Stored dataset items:

────────────────

-- ==== Sys2Proof/Tests/Slice0.lean ====
section
/-! SUPPORT. Tests: ill-formed terms are refused, words written out from 30_encoding.md decode, the vectors of
95_test_vectors.md hold (each named in its test), and a witness for the hypotheses of each statement. -/

namespace Sys2Proof.Tests

open Sys2Proof Sys2Proof.Machine Sys2Proof.Config

/-! ### Helpers -/

/-- The next state of an outcome, if it is one. -/
def next? : Host.Outcome State Fault Refusal → Option State
  | .next t => some t
  | .fault _ => none
  | .refused _ => none

/-- The next state of an outcome; the reset state for a stop. -/
def nextOf (o : Host.Outcome State Fault Refusal) : State := (next? o).getD State.reset

/-- The result an instruction returns. -/
def outOf (i : Instr) (s : State) : Option Result := (next? (exec i s)).map State.out

/-- What an instruction leaves of the node at `a`. -/
def nodeOf {α : Type} (f : Node → α) (a : Addr) (i : Instr) (s : State) : Option α :=
  (next? (exec i s)).bind (fun t => (t.node? a).map f)

/-- What an instruction leaves of the hub. -/
def hubOf {α : Type} (f : Hub → α) (i : Instr) (s : State) : Option α := (next? (exec i s)).map (fun t => f t.hub)

/-- The bus transactions of an instruction. -/
def traceOf (i : Instr) (s : State) : Option (List BusEvent) := (next? (exec i s)).map State.trace

/-- `(df_sync, df_cur, df_par)`. -/
def dfView (n : Node) : Bool × Nat × Byte := (n.df.sync, n.df.cur.val, n.df.par)

/-- A system with the nodes `ns`. -/
def sys (ns : List Node) : State := { State.reset with nodes := ns }

def node3 : Node := Node.reset 3 .accept
def s3 : State := sys [node3]
/-- Node 1 alone, an invalid packet accepted or dropped. -/
def s1 (p : Policy) : State := sys [Node.reset 1 p]

/-- A queue of one message. -/
def oneMsg (m : List Byte) : Queue 20 := (Queue.reset20.put m).2
/-- Node 3 with `m` outbound and `cmd` pending. -/
def asked (cmd : Byte) (m : List Byte) : State :=
  sys [{ node3 with pcValid := true, pcCmd := cmd, txq := oneMsg m }]

def full20 : Queue 20 := { Queue.reset20 with count := 20 }
def near20 : Queue 20 := { Queue.reset20 with tail := 19, count := 19 }
def full40 : Queue 40 := { Queue.reset40 with count := 40 }
def near40 : Queue 40 := { Queue.reset40 with tail := 39, count := 39 }

/-- Node 3 with a full and a nearly full queue. -/
def s3full : State := sys [{ node3 with rxq := full20, txq := full20 }]
def s3near : State := sys [{ node3 with rxq := near20, txq := near20 }]
/-- Node 3 with its deframer holding sixteen bytes. -/
def s3over : State := sys [{ node3 with df := { Deframer.reset with sync := true, par := 0x82, cur := 16 } }]
/-- Node 3 with its deframer holding fifteen bytes. -/
def s3last : State := sys [{ node3 with df := { Deframer.reset with sync := true, par := 0x82, cur := 15 } }]

/-- The hub with the roster `[3]`. -/
def hub3 : Hub := { Hub.reset with roster := Hub.reset.roster.set 0 3, rosterCnt := 1 }
def polled (ns : List Node) : State := { sys ns with hub := hub3 }

/-- The bytes `a, a+1, ..`, `n` of them. -/
def run (a : Byte) : Nat → List Byte
  | 0 => []
  | n + 1 => a :: run (a + 1) n

/-! ### Well-formedness refuses -/

theorem test_pktWrite_too_long : (Instr.pktWrite 3 (List.replicate 15 0) 0).wellFormed = false := by decide
theorem test_pkt_empty : (Instr.pkt [] 0).wellFormed = false := by decide
theorem test_pkt_too_long : (Instr.pkt (List.replicate 17 0) 0).wellFormed = false := by decide
theorem test_pkt_of_ping : (Instr.pkt [3, 0xB1] 0).wellFormed = false := by decide
theorem test_pkt_of_read : (Instr.pkt [3, 0xD2] 0).wellFormed = false := by decide
theorem test_pkt_of_write : (Instr.pkt [3, 0xD7, 0x68] 0).wellFormed = false := by decide
theorem test_rplData_empty : (Instr.rplData []).wellFormed = false := by decide
theorem test_rplData_too_long : (Instr.rplData (List.replicate 17 1)).wellFormed = false := by decide
theorem test_rplData_first_byte : ∀ b ∈ [(0x00 : Byte), 0x86, 0xB0, 0xFF], (Instr.rplData [b, 1]).wellFormed = false := by
  decide
theorem test_qEnq_too_long : (Instr.qEnq .hubRx (List.replicate 17 0)).wellFormed = false := by decide
theorem test_longest_are_wellFormed :
    ∀ i ∈ [Instr.pktWrite 3 (List.replicate 14 0) 0, .pkt (List.replicate 16 0) 0, .rplData (List.replicate 16 1),
      .qEnq .hubRx (List.replicate 16 0)], i.wellFormed = true := by decide

/-! ### Decoding, by words written out from R60, R63 to R78 -/

theorem test_decode_control_bytes : ∀ l ∈ [Lane.toHub, .toNode 3],
    decode (.byte l) [0x82] = .instr (.byteStart l) ∧ decode (.byte l) [0x83] = .instr (.byteEnd l) ∧
    decode (.byte l) [0x86] = .instr (.byteAck l) ∧ decode (.byte l) [0x95] = .instr (.byteNak l) ∧
    decode (.byte l) [0xD7] = .instr (.byteWrite l) ∧ decode (.byte l) [0xD2] = .instr (.byteRead l) ∧
    decode (.byte l) [0xB0] = .instr (.byteNoData l) ∧ decode (.byte l) [0xB1] = .instr (.bytePing l) ∧
    decode (.byte l) [0x9B] = .instr (.byteEsc l) ∧ decode (.byte l) [0x00] = .instr (.byteNull l) ∧
    decode (.byte l) [0xFF] = .instr (.bytePollTerm l) := by decide
theorem test_decode_stray_bytes : decode (.byte .toHub) [0x41] = .stray .toHub [0x41] ∧
    decode (.byte (.toNode 3)) [0x82, 0x03] = .stray (.toNode 3) [0x82, 0x03] ∧
    decode (.byte .toHub) [] = .rejected .emptyFrame := by decide

theorem test_decode_pktPing : decode .packet [0x82, 0x03, 0xB1, 0xB3, 0x83] = .instr (.pktPing 3 0xB3) := by decide
theorem test_decode_pktRead : decode .packet [0x82, 0x0C, 0xD2, 0xDF, 0x83] = .instr (.pktRead 12 0xDF) := by decide
theorem test_decode_pktWrite :
    decode .packet [0x82, 0x03, 0xD7, 0x68, 0x69, 0xD4, 0x83] = .instr (.pktWrite 3 [0x68, 0x69] 0xD4) := by decide
theorem test_decode_pkt : decode .packet [0x82, 0x05, 0x04, 0x83] = .instr (.pkt [0x05] 0x04) := by decide
theorem test_decode_pkt_high_address :
    decode .packet [0x82, 0x83, 0xB1, 0x33, 0x83] = .instr (.pkt [0x83, 0xB1] 0x33) := by decide
theorem test_decode_stray_packets :
    decode .packet [0x82, 0x01, 0x83] = .stray (.toNode 1) [0x82, 0x01, 0x83] ∧
    decode .packet [0x86, 0x05, 0x04, 0x83] = .stray (.toNode 5) [0x86, 0x05, 0x04, 0x83] ∧
    decode .packet [0x82, 0x05, 0x04, 0x84] = .stray (.toNode 5) [0x82, 0x05, 0x04, 0x84] ∧
    decode .packet [0x82, 0x83, 0x83] = .rejected .noAddress ∧ decode .packet [0x82] = .rejected .noAddress := by decide

theorem test_decode_replies :
    decode .reply [0xB0] = .instr .rplNoData ∧ decode .reply [0x86] = .instr .rplAck ∧
    decode .reply [0x00] = .instr .rplNull ∧ decode .reply [0x03, 0x78] = .instr (.rplData [0x03, 0x78]) := by decide
theorem test_decode_stray_replies :
    decode .reply [0x86, 0xFF] = .stray .toHub [0x86, 0xFF] ∧ decode .reply [0xFF] = .stray .toHub [0xFF] ∧
    decode .reply (List.replicate 17 1) = .stray .toHub (List.replicate 17 1) := by decide

theorem test_decode_codec_operations :
    decode .port [0x00, 0x03, 0xB1] = .instr (.frEncode [0x03, 0xB1]) ∧
    decode .port [0x01, 0x02, 0x82] = .instr (.dfStep 3 0x82) ∧
    decode .port [0x02, 0x02, 0x82, 0x03] = .instr (.dfDecode 3 [0x82, 0x03]) := by decide
theorem test_decode_queue_operations :
    decode .port [0x03, 0x02, 0x02, 0x03, 0x78] = .instr (.qEnq (.nodeTx 3) [0x03, 0x78]) ∧
    decode .port [0x04, 0x00] = .instr (.qDeq .hubRx) ∧
    decode .port [0x05, 0x01, 0x02] = .instr (.qEmpty (.nodeRx 3)) := by decide
theorem test_decode_node_operations :
    decode .port [0x06, 0x02, 0x82, 0x03] = .instr (.nRecv 3 [0x82, 0x03]) ∧
    decode .port [0x07, 0x02] = .instr (.nReq 3) ∧
    decode .port [0x08, 0x02, 0x78] = .instr (.nSend 3 [0x78]) ∧
    decode .port [0x09, 0x02] = .instr (.nGet 3) := by decide
theorem test_decode_hub_operations :
    decode .port [0x0A] = .instr .hIdent ∧ decode .port [0x0B] = .instr .hScan ∧ decode .port [0x0C] = .instr .hGet ∧
    decode .port [0x0D, 0x03, 0x68, 0x69] = .instr (.hSend 3 [0x68, 0x69]) ∧
    decode .port [0x0E, 0x01] = .instr (.hClients true) ∧ decode .port [0x0F] = .inert := by decide
theorem test_decode_port_rejects :
    decode .port [0x07, 0x80] = .rejected (.badOperand 0x80) ∧ decode .port [0x07] = .rejected .truncatedFrame ∧
    decode .port [0x0A, 0x00] = .rejected .trailingBytes := by decide
theorem test_decodeTableWord :
    decodeTableWord 8 0x82 = some (.byteStart (.toNode 1)) ∧
    decodeTableWord 40 0x83B3B10382 = some (.pktPing 3 0xB3) ∧
    decodeTableWord 16 0x7803 = some (.rplData [0x03, 0x78]) ∧
    decodeTableWord 8 0x0A = some .hIdent ∧ decodeTableWord 8 0x07 = some (.nReq 1) := by decide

────────────────

§ **AIM OF THE EXERCISE**
Copying word for word, give each line of the data above from the first one through the line containing "def outOf (i", and nothing else.

§ **SOLVED EXERCISE**
-- ==== Sys2Proof/Tests/Slice0.lean ====
section
/-! SUPPORT. Tests: ill-formed terms are refused, words written out from 30_encoding.md decode, the vectors of
95_test_vectors.md hold (each named in its test), and a witness for the hypotheses of each statement. -/

namespace Sys2Proof.Tests

open Sys2Proof Sys2Proof.Machine Sys2Proof.Config

/-! ### Helpers -/

/-- The next state of an outcome, if it is one. -/
def next? : Host.Outcome State Fault Refusal → Option State
  | .next t => some t
  | .fault _ => none
  | .refused _ => none

/-- The next state of an outcome; the reset state for a stop. -/
def nextOf (o : Host.Outcome State Fault Refusal) : State := (next? o).getD State.reset

/-- The result an instruction returns. -/
def outOf (i : Instr) (s : State) : Option Result := (next? (exec i s)).map State.out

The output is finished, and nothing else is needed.